'The Castle of Fear'
Story 127
Written by Alan Barnes, directed by Barnaby Edwards
Released October, 2009
The Doctor is introducing Nyssa to some Earth culture by showing her a Mummer's play in 1899 Stockbridge. The performance is confusing as it uses half-remembered facts muddled by the passage of time. Nevertheless the Doctor is amused until a blue box is wheeled on stage and a white-coated stranger wearing a vegetable in his lapel makes an appearance in the play. Clearly this demands investigation, leading to a trip back in time to 1199 Mummerset.
The Doctor and Nyssa find a cursed castle haunted by strange spirits. The returning Earl of Mummerset, having arrived fresh from the crusades to reclaim his birthright, is dismayed to find that it is infested by demons. Offering up portions of land as incentive, the Earl requests help from anyone brave enough to free his home from evil. A visiting knight, Roland of Brittany, answers the call only to get wrapped up in proceedings that are far above his understanding as the castle is protected by what appears to be an electric barrier put up by a very real evil intelligence waiting in the center of the castle like a wicked spider.
The Doctor braves the curse of Mummerset Castle and comes face to tentacle with an old enemy.
Comedy is a very risky thing in Doctor Who and even Alan Barnes acknowledged this in the behind-the-scenes extra material. It is often used to soften an otherwise horrific situation and this story does have its share of nail-biting tension, yet in the end half of this adventure ends up sounding like a poor-man's Monty Python sketch. Davsion has a very sharp wit and as he has appeared on stage in Spamalot and Legally Blond he is no stranger to humor. He handles the rather lousy jokes and puns quite well, all things considered. The real offender here is guest artist John Sessions who positively devours each scene in glaring obnoxious over the top acting as Roland of Brittany, the 'Freunch Ka-night.' Equally grating is Joe Thomas as Hubert, the doddering Earl of Mummerset... and Susan Brown is positively gut-wrenching as the crone Maud the Withered wailing 'DOOOOOOOM!' for far too long. The supporting characters are just deadly and the dialog even worse.
Listening to the extras, I learned that these Big Finish productions are created in a very short window of time, so that may be why there was no opportunity to reign in the comic performances, but the end result is a garish story that is so unfunny that the Mummers play looks almost dignified by comparison. Yet the worst comic story was a long way off, in the dire Heroes of Sontar.

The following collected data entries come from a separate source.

-- ==== Sys2Proof/Laws/Ctx.lean ====
section
/-! SUPPORT. The registers of a context under each of its updates (R135, R138). -/

namespace Sys2Proof.Machine

@[simp] theorem Ctx.setReg_m (c : Ctx) (r : Reg) (v : Word) : (c.setReg r v).m = c.m := rfl
@[simp] theorem Ctx.setReg_pc (c : Ctx) (r : Reg) (v : Word) : (c.setReg r v).pc = c.pc := rfl
@[simp] theorem Ctx.setReg_tvec (c : Ctx) (r : Reg) (v : Word) : (c.setReg r v).tvec = c.tvec := rfl
@[simp] theorem Ctx.setReg_xpc (c : Ctx) (r : Reg) (v : Word) : (c.setReg r v).xpc = c.xpc := rfl
@[simp] theorem Ctx.setReg_xaddr (c : Ctx) (r : Reg) (v : Word) : (c.setReg r v).xaddr = c.xaddr := rfl
@[simp] theorem Ctx.setReg_xcause (c : Ctx) (r : Reg) (v : Word) : (c.setReg r v).xcause = c.xcause := rfl
@[simp] theorem Ctx.setReg_xinfo (c : Ctx) (r : Reg) (v : Word) : (c.setReg r v).xinfo = c.xinfo := rfl
@[simp] theorem Ctx.setReg_lcnt (c : Ctx) (r : Reg) (v : Word) : (c.setReg r v).lcnt = c.lcnt := rfl
@[simp] theorem Ctx.setReg_ls (c : Ctx) (r : Reg) (v : Word) : (c.setReg r v).ls = c.ls := rfl
@[simp] theorem Ctx.setReg_le (c : Ctx) (r : Reg) (v : Word) : (c.setReg r v).le = c.le := rfl
@[simp] theorem Ctx.setReg_depth (c : Ctx) (r : Reg) (v : Word) : (c.setReg r v).depth = c.depth := rfl
@[simp] theorem Ctx.setReg_rmode (c : Ctx) (r : Reg) (v : Word) : (c.setReg r v).rmode = c.rmode := rfl
@[simp] theorem Ctx.setReg_seed (c : Ctx) (r : Reg) (v : Word) : (c.setReg r v).seed = c.seed := rfl
@[simp] theorem Ctx.setReg_bpa (c : Ctx) (r : Reg) (v : Word) : (c.setReg r v).bpa = c.bpa := rfl
@[simp] theorem Ctx.setReg_retc (c : Ctx) (r : Reg) (v : Word) : (c.setReg r v).retc = c.retc := rfl
@[simp] theorem Ctx.setReg_team (c : Ctx) (r : Reg) (v : Word) : (c.setReg r v).team = c.team := rfl
@[simp] theorem Ctx.setReg_teamn (c : Ctx) (r : Reg) (v : Word) : (c.setReg r v).teamn = c.teamn := rfl
@[simp] theorem Ctx.setReg_lnch (c : Ctx) (r : Reg) (v : Word) : (c.setReg r v).lnch = c.lnch := rfl
@[simp] theorem Ctx.setReg_capt (c : Ctx) (r : Reg) (v : Word) : (c.setReg r v).capt = c.capt := rfl
@[simp] theorem Ctx.setReg_leasest (c : Ctx) (r : Reg) (v : Word) : (c.setReg r v).leasest = c.leasest := rfl
@[simp] theorem Ctx.setReg_intrap (c : Ctx) (r : Reg) (v : Word) : (c.setReg r v).intrap = c.intrap := rfl
@[simp] theorem Ctx.setReg_skipbp (c : Ctx) (r : Reg) (v : Word) : (c.setReg r v).skipbp = c.skipbp := rfl
@[simp] theorem Ctx.setReg_st (c : Ctx) (r : Reg) (v : Word) : (c.setReg r v).st = c.st := rfl
@[simp] theorem Ctx.setReg_slot (c : Ctx) (r : Reg) (v : Word) : (c.setReg r v).slot = c.slot := rfl
@[simp] theorem Ctx.setReg_aspc (c : Ctx) (r : Reg) (v : Word) : (c.setReg r v).aspc = c.aspc := rfl
@[simp] theorem Ctx.setReg_cbase (c : Ctx) (r : Reg) (v : Word) : (c.setReg r v).cbase = c.cbase := rfl
@[simp] theorem Ctx.setReg_cpages (c : Ctx) (r : Reg) (v : Word) : (c.setReg r v).cpages = c.cpages := rfl
@[simp] theorem Ctx.setReg_sys (c : Ctx) (r : Reg) (v : Word) : (c.setReg r v).sys = c.sys := rfl
@[simp] theorem Ctx.setReg_debug (c : Ctx) (r : Reg) (v : Word) : (c.setReg r v).debug = c.debug := rfl
@[simp] theorem Ctx.setReg_basting (c : Ctx) (r : Reg) (v : Word) : (c.setReg r v).basting = c.basting := rfl
@[simp] theorem Ctx.setReg_pend (c : Ctx) (r : Reg) (v : Word) : (c.setReg r v).pend = c.pend := rfl
@[simp] theorem Ctx.setReg_ans (c : Ctx) (r : Reg) (v : Word) : (c.setReg r v).ans = c.ans := rfl
@[simp] theorem Ctx.setReg_ansId (c : Ctx) (r : Reg) (v : Word) : (c.setReg r v).ansId = c.ansId := rfl
@[simp] theorem Ctx.setReg_enqts (c : Ctx) (r : Reg) (v : Word) : (c.setReg r v).enqts = c.enqts := rfl
@[simp] theorem Ctx.setReg_ansPkg (c : Ctx) (r : Reg) (v : Word) : (c.setReg r v).ansPkg = c.ansPkg := rfl
@[simp] theorem Ctx.setReg_full (c : Ctx) (r : Reg) (v : Word) : (c.setReg r v).full = c.full := rfl
@[simp] theorem Ctx.setReg_stop (c : Ctx) (r : Reg) (v : Word) : (c.setReg r v).stop = c.stop := rfl
@[simp] theorem Ctx.setReg_last (c : Ctx) (r : Reg) (v : Word) : (c.setReg r v).last = c.last := rfl
@[simp] theorem Ctx.setReg_pdbg (c : Ctx) (r : Reg) (v : Word) : (c.setReg r v).pdbg = c.pdbg := rfl
@[simp] theorem Ctx.setReg_ptrap (c : Ctx) (r : Reg) (v : Word) : (c.setReg r v).ptrap = c.ptrap := rfl
@[simp] theorem Ctx.setReg_streams (c : Ctx) (r : Reg) (v : Word) : (c.setReg r v).streams = c.streams := rfl
@[simp] theorem Ctx.setReg_convoy (c : Ctx) (r : Reg) (v : Word) : (c.setReg r v).convoy = c.convoy := rfl
@[simp] theorem Ctx.setReg_convoyWait (c : Ctx) (r : Reg) (v : Word) : (c.setReg r v).convoyWait = c.convoyWait := rfl
@[simp] theorem Ctx.setReg_unready (c : Ctx) (r : Reg) (v : Word) : (c.setReg r v).unready = c.unready := rfl
@[simp] theorem Ctx.setReg_ibits (c : Ctx) (r : Reg) (v : Word) : (c.setReg r v).ibits = c.ibits := rfl
@[simp] theorem Ctx.setReg_ilen (c : Ctx) (r : Reg) (v : Word) : (c.setReg r v).ilen = c.ilen := rfl
@[simp] theorem Ctx.setReg_fwded (c : Ctx) (r : Reg) (v : Word) : (c.setReg r v).fwded = c.fwded := rfl
@[simp] theorem Ctx.setReg_spop (c : Ctx) (r : Reg) (v : Word) : (c.setReg r v).spop = c.spop := rfl
@[simp] theorem Ctx.setReg_seen (c : Ctx) (r : Reg) (v : Word) : (c.setReg r v).seen = c.seen := rfl
@[simp] theorem Ctx.setReg_sub (c : Ctx) (r : Reg) (v : Word) : (c.setReg r v).sub = c.sub := rfl
@[simp] theorem Ctx.setReg_skips (c : Ctx) (r : Reg) (v : Word) : (c.setReg r v).skips = c.skips := rfl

So why bother listening to this at all? The third part, often referred to as the 'run around' episode on TV actually saves the story with the appearance of the Rutans, a monster only glimpsed once (to date) on screen 1977's The Horror of Fang Rock. A chameleonic being, Rutans were represented by what looked like a party balloon covered in snot and fly paper, but presumably the intention was that they were green jellyfish-like creatures. I adore obscure monsters like the Rutans, Voord, Yeti and the like, so I was very happy and surprised to hear them crop up here and raise the drama from silly to deadly. The Doctor presumes that the Rutans are hot on the trail of Jingo Linx who crash-landed in the 12th Century (referencing 1973/4's The Time Warrior), but is mistaken. The Rutans are stranded, desperately attempting to build a power source using their crippled craft and the primitive technology of the era. Using their cloning techniques, the Rutans have created an army of drones to do the hard work and develop a hospitable environment for the aliens.
Of course, the Doctor cannot just stand by and let any of this come to pass. Luckily Nyssa is on hand to assist him in thwarting their plan, but it has long-ranging effects into the 19th Century. Arriving back in 1899 Stockbridge, the travelers find that they may have saved the past but the Rutan clones are no less effective in unearthing a newly grown Rutan ship from the ruins of the old one. Desperate to stop them once again, the Doctor destroys the ship which launches them out of time and space into another adventure.
Developed as the first of a trilogy of adventures centered on Stockbridge (including The Eternal Summer and Plague of the Daleks, The Castle of Fear is an homage to the Doctor Who comic strip of the 1980's. As such, perhaps Barnes decided to make the characters broader than usual and the tone quirkier. A writer known for his monumental contribution to Eighth Doctor's legacy in print and audio, I was surprised to see just how far into the realm of silliness he took this one. Several scenes seem to exist solely to set up unfunny jokes. That said, the general plot is interesting and the notion of tying events and consequences together is a clever one.